[Stored items]
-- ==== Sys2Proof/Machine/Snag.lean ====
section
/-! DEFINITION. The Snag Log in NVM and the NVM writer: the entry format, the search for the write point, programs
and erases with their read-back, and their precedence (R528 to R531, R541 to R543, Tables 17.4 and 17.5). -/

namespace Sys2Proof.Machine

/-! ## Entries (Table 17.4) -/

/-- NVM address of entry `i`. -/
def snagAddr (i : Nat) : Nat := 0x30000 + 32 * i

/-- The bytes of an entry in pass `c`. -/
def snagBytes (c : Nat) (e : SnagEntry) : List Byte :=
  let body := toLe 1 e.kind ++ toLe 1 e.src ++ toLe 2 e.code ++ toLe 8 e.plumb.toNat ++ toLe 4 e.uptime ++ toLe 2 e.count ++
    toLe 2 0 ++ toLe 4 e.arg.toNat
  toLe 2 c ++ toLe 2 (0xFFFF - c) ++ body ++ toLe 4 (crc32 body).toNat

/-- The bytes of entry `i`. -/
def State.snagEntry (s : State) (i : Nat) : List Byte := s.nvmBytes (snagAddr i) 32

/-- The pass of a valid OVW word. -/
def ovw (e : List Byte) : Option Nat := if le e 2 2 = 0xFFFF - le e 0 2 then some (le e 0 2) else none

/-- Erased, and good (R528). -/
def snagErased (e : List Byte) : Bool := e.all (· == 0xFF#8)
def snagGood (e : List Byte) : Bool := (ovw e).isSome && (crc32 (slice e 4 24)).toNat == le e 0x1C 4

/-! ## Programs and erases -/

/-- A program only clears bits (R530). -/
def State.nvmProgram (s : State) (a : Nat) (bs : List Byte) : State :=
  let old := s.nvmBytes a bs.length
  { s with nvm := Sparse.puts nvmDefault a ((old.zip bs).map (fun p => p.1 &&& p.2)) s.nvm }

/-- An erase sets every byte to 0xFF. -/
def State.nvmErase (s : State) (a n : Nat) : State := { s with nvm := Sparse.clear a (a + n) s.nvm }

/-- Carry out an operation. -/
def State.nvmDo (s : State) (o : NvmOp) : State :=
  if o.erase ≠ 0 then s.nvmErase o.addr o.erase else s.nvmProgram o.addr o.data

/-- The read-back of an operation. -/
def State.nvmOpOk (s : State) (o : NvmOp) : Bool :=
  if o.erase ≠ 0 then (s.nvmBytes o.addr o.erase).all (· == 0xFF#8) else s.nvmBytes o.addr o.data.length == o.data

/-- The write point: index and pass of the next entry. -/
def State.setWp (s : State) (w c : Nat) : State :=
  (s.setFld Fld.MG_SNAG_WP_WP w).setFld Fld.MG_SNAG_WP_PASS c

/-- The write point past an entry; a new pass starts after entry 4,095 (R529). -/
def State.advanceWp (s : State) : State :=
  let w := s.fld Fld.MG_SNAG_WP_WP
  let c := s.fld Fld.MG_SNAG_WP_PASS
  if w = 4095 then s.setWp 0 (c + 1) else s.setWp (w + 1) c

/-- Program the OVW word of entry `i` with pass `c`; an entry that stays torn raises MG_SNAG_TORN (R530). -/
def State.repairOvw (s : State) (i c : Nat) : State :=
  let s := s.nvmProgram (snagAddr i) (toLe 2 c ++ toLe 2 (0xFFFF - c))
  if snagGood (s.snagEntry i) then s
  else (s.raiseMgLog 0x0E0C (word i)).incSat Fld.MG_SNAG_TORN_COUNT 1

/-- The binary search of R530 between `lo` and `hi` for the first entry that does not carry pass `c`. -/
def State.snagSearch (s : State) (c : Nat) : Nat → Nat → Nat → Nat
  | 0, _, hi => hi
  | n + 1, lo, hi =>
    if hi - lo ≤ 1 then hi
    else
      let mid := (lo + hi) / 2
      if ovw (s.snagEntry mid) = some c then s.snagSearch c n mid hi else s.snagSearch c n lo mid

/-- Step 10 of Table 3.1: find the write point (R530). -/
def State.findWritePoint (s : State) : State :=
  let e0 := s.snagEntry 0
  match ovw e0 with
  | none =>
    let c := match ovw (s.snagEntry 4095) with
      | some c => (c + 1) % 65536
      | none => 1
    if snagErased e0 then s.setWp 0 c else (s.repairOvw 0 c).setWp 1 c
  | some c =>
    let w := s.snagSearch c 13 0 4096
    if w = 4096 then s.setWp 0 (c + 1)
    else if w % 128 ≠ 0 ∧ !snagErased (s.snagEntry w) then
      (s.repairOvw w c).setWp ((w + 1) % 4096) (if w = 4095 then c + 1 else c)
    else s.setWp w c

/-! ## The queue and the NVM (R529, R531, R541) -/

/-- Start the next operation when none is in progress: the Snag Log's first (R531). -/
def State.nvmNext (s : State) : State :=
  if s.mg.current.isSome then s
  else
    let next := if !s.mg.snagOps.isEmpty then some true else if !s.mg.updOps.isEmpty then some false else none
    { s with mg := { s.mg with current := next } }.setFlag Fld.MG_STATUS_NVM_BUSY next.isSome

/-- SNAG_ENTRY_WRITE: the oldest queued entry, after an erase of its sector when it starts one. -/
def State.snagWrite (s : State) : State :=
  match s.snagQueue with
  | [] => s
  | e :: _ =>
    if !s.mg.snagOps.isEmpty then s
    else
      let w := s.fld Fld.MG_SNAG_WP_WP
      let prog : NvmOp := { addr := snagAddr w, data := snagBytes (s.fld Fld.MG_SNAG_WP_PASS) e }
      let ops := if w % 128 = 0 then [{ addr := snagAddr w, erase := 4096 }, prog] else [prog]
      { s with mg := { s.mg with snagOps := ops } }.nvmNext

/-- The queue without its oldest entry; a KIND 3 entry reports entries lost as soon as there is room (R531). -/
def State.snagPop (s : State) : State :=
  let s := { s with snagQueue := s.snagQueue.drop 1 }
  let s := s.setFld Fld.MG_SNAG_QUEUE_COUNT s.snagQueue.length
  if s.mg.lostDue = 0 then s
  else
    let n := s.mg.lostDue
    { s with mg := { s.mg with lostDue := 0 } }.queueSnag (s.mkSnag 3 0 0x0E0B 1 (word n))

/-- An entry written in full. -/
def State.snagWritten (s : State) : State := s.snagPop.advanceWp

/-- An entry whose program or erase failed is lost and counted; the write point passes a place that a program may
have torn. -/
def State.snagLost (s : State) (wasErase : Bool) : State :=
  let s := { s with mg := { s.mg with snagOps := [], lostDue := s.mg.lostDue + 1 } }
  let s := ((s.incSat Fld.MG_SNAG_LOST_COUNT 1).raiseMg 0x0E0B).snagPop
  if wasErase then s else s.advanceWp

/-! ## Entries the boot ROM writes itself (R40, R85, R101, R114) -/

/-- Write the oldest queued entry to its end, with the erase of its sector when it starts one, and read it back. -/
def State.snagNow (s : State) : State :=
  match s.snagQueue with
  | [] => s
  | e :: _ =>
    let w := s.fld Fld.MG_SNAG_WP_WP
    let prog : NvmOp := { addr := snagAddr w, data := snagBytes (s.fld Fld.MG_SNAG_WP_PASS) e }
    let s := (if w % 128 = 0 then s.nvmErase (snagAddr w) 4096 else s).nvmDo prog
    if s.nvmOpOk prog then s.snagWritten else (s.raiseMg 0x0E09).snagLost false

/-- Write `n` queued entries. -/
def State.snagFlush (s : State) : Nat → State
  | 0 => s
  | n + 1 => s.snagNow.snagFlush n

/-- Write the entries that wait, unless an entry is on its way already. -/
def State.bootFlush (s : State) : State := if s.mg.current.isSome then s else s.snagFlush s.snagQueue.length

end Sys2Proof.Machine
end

### What is being asked
Retype only the lines above between the line with "def ovw (e : List" and the line with "of an operation. -/", counting those two lines as well, and keep every character as it is.

### Answer for this exercise
def ovw (e : List Byte) : Option Nat := if le e 2 2 = 0xFFFF - le e 0 2 then some (le e 0 2) else none

/-- Erased, and good (R528). -/
def snagErased (e : List Byte) : Bool := e.all (· == 0xFF#8)
def snagGood (e : List Byte) : Bool := (ovw e).isSome && (crc32 (slice e 4 24)).toNat == le e 0x1C 4

/-! ## Programs and erases -/

/-- A program only clears bits (R530). -/
def State.nvmProgram (s : State) (a : Nat) (bs : List Byte) : State :=
  let old := s.nvmBytes a bs.length
  { s with nvm := Sparse.puts nvmDefault a ((old.zip bs).map (fun p => p.1 &&& p.2)) s.nvm }

/-- An erase sets every byte to 0xFF. -/
def State.nvmErase (s : State) (a n : Nat) : State := { s with nvm := Sparse.clear a (a + n) s.nvm }

/-- Carry out an operation. -/
def State.nvmDo (s : State) (o : NvmOp) : State :=
  if o.erase ≠ 0 then s.nvmErase o.addr o.erase else s.nvmProgram o.addr o.data

/-- The read-back of an operation. -/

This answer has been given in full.